● **WORK INSTRUCTIONS**: Each entry shown below is to be reproduced exactly.

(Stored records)
- - - -
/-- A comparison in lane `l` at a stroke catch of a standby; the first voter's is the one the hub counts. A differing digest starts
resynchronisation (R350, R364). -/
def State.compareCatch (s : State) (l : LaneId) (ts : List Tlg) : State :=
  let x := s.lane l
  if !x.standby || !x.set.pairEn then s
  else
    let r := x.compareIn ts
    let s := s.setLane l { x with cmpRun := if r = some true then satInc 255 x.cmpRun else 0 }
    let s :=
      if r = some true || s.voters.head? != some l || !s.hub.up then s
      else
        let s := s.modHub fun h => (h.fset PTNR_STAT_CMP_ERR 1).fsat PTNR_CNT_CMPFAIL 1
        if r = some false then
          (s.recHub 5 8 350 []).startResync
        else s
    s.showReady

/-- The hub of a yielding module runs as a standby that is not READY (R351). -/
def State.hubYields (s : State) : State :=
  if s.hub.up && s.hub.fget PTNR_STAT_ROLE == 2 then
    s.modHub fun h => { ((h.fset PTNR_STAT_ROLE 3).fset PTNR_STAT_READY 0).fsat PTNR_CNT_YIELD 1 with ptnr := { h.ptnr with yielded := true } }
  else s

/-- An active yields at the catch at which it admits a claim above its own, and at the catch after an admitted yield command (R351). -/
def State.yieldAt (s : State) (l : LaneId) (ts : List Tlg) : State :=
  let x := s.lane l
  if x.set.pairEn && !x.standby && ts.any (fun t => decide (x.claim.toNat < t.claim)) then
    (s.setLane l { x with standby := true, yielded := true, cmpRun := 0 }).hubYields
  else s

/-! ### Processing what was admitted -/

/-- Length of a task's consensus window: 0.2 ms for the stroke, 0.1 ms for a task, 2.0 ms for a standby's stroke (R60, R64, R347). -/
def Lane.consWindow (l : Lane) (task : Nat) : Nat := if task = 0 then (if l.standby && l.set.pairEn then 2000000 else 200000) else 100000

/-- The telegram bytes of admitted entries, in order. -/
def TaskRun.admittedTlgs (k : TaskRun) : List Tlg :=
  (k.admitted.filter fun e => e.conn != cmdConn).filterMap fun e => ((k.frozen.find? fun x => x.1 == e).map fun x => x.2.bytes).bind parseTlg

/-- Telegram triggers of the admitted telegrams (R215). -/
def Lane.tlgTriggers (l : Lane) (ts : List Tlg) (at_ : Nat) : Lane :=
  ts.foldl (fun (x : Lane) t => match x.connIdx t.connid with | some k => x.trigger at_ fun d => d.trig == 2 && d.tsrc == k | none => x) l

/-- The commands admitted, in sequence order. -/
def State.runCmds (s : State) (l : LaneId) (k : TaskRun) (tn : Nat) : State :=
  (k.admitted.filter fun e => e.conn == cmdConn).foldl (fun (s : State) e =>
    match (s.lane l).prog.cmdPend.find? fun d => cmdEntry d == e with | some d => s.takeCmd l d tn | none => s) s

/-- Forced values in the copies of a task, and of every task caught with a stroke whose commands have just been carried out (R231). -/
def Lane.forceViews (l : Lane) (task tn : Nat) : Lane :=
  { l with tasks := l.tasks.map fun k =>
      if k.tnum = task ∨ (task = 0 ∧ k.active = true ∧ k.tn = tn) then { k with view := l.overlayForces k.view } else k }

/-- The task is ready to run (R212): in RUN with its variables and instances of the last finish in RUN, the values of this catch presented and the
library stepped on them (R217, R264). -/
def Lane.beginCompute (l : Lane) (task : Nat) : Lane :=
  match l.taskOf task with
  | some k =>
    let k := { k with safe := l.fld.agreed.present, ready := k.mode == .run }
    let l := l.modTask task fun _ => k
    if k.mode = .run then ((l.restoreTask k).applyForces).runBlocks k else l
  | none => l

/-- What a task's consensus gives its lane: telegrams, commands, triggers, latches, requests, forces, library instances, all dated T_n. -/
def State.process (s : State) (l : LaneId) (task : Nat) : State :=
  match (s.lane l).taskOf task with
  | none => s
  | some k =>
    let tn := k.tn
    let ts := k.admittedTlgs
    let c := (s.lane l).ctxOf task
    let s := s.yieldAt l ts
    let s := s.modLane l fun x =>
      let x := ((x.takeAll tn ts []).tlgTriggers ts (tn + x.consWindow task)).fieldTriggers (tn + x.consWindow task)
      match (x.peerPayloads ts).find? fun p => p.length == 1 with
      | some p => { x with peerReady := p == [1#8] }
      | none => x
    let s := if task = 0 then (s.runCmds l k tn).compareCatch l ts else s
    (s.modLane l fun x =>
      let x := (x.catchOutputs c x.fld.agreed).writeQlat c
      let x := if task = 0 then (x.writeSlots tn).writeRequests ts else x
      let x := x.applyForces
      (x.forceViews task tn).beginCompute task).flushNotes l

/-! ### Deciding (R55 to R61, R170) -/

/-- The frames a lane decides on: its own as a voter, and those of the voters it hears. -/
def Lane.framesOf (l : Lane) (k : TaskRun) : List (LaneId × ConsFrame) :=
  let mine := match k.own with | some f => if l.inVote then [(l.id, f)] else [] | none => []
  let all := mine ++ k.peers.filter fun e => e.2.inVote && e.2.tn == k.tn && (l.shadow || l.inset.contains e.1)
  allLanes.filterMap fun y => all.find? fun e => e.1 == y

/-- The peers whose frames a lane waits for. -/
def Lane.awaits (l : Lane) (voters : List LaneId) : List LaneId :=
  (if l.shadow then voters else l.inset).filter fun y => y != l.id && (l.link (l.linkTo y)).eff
- - - -
● **COMPLETED TASK**:
/-- A comparison in lane `l` at a stroke catch of a standby; the first voter's is the one the hub counts. A differing digest starts
resynchronisation (R350, R364). -/
def State.compareCatch (s : State) (l : LaneId) (ts : List Tlg) : State :=
  let x := s.lane l
  if !x.standby || !x.set.pairEn then s
  else
    let r := x.compareIn ts
    let s := s.setLane l { x with cmpRun := if r = some true then satInc 255 x.cmpRun else 0 }
    let s :=
      if r = some true || s.voters.head? != some l || !s.hub.up then s
      else
        let s := s.modHub fun h => (h.fset PTNR_STAT_CMP_ERR 1).fsat PTNR_CNT_CMPFAIL 1
        if r = some false then
          (s.recHub 5 8 350 []).startResync
        else s
    s.showReady

/-- The hub of a yielding module runs as a standby that is not READY (R351). -/
def State.hubYields (s : State) : State :=
  if s.hub.up && s.hub.fget PTNR_STAT_ROLE == 2 then
    s.modHub fun h => { ((h.fset PTNR_STAT_ROLE 3).fset PTNR_STAT_READY 0).fsat PTNR_CNT_YIELD 1 with ptnr := { h.ptnr with yielded := true } }
  else s

/-- An active yields at the catch at which it admits a claim above its own, and at the catch after an admitted yield command (R351). -/
def State.yieldAt (s : State) (l : LaneId) (ts : List Tlg) : State :=
  let x := s.lane l
  if x.set.pairEn && !x.standby && ts.any (fun t => decide (x.claim.toNat < t.claim)) then
    (s.setLane l { x with standby := true, yielded := true, cmpRun := 0 }).hubYields
  else s

/-! ### Processing what was admitted -/

/-- Length of a task's consensus window: 0.2 ms for the stroke, 0.1 ms for a task, 2.0 ms for a standby's stroke (R60, R64, R347). -/
def Lane.consWindow (l : Lane) (task : Nat) : Nat := if task = 0 then (if l.standby && l.set.pairEn then 2000000 else 200000) else 100000

/-- The telegram bytes of admitted entries, in order. -/
def TaskRun.admittedTlgs (k : TaskRun) : List Tlg :=
  (k.admitted.filter fun e => e.conn != cmdConn).filterMap fun e => ((k.frozen.find? fun x => x.1 == e).map fun x => x.2.bytes).bind parseTlg

/-- Telegram triggers of the admitted telegrams (R215). -/
def Lane.tlgTriggers (l : Lane) (ts : List Tlg) (at_ : Nat) : Lane :=
  ts.foldl (fun (x : Lane) t => match x.connIdx t.connid with | some k => x.trigger at_ fun d => d.trig == 2 && d.tsrc == k | none => x) l

/-- The commands admitted, in sequence order. -/
def State.runCmds (s : State) (l : LaneId) (k : TaskRun) (tn : Nat) : State :=
  (k.admitted.filter fun e => e.conn == cmdConn).foldl (fun (s : State) e =>
    match (s.lane l).prog.cmdPend.find? fun d => cmdEntry d == e with | some d => s.takeCmd l d tn | none => s) s

/-- Forced values in the copies of a task, and of every task caught with a stroke whose commands have just been carried out (R231). -/
def Lane.forceViews (l : Lane) (task tn : Nat) : Lane :=
  { l with tasks := l.tasks.map fun k =>
      if k.tnum = task ∨ (task = 0 ∧ k.active = true ∧ k.tn = tn) then { k with view := l.overlayForces k.view } else k }

/-- The task is ready to run (R212): in RUN with its variables and instances of the last finish in RUN, the values of this catch presented and the
library stepped on them (R217, R264). -/
def Lane.beginCompute (l : Lane) (task : Nat) : Lane :=
  match l.taskOf task with
  | some k =>
    let k := { k with safe := l.fld.agreed.present, ready := k.mode == .run }
    let l := l.modTask task fun _ => k
    if k.mode = .run then ((l.restoreTask k).applyForces).runBlocks k else l
  | none => l

/-- What a task's consensus gives its lane: telegrams, commands, triggers, latches, requests, forces, library instances, all dated T_n. -/
def State.process (s : State) (l : LaneId) (task : Nat) : State :=
  match (s.lane l).taskOf task with
  | none => s
  | some k =>
    let tn := k.tn
    let ts := k.admittedTlgs
    let c := (s.lane l).ctxOf task
    let s := s.yieldAt l ts
    let s := s.modLane l fun x =>
      let x := ((x.takeAll tn ts []).tlgTriggers ts (tn + x.consWindow task)).fieldTriggers (tn + x.consWindow task)
      match (x.peerPayloads ts).find? fun p => p.length == 1 with
      | some p => { x with peerReady := p == [1#8] }
      | none => x
    let s := if task = 0 then (s.runCmds l k tn).compareCatch l ts else s
    (s.modLane l fun x =>
      let x := (x.catchOutputs c x.fld.agreed).writeQlat c
      let x := if task = 0 then (x.writeSlots tn).writeRequests ts else x
      let x := x.applyForces
      (x.forceViews task tn).beginCompute task).flushNotes l

/-! ### Deciding (R55 to R61, R170) -/

/-- The frames a lane decides on: its own as a voter, and those of the voters it hears. -/
def Lane.framesOf (l : Lane) (k : TaskRun) : List (LaneId × ConsFrame) :=
  let mine := match k.own with | some f => if l.inVote then [(l.id, f)] else [] | none => []
  let all := mine ++ k.peers.filter fun e => e.2.inVote && e.2.tn == k.tn && (l.shadow || l.inset.contains e.1)
  allLanes.filterMap fun y => all.find? fun e => e.1 == y

/-- The peers whose frames a lane waits for. -/
def Lane.awaits (l : Lane) (voters : List LaneId) : List LaneId :=
  (if l.shadow then voters else l.inset).filter fun y => y != l.id && (l.link (l.linkTo y)).eff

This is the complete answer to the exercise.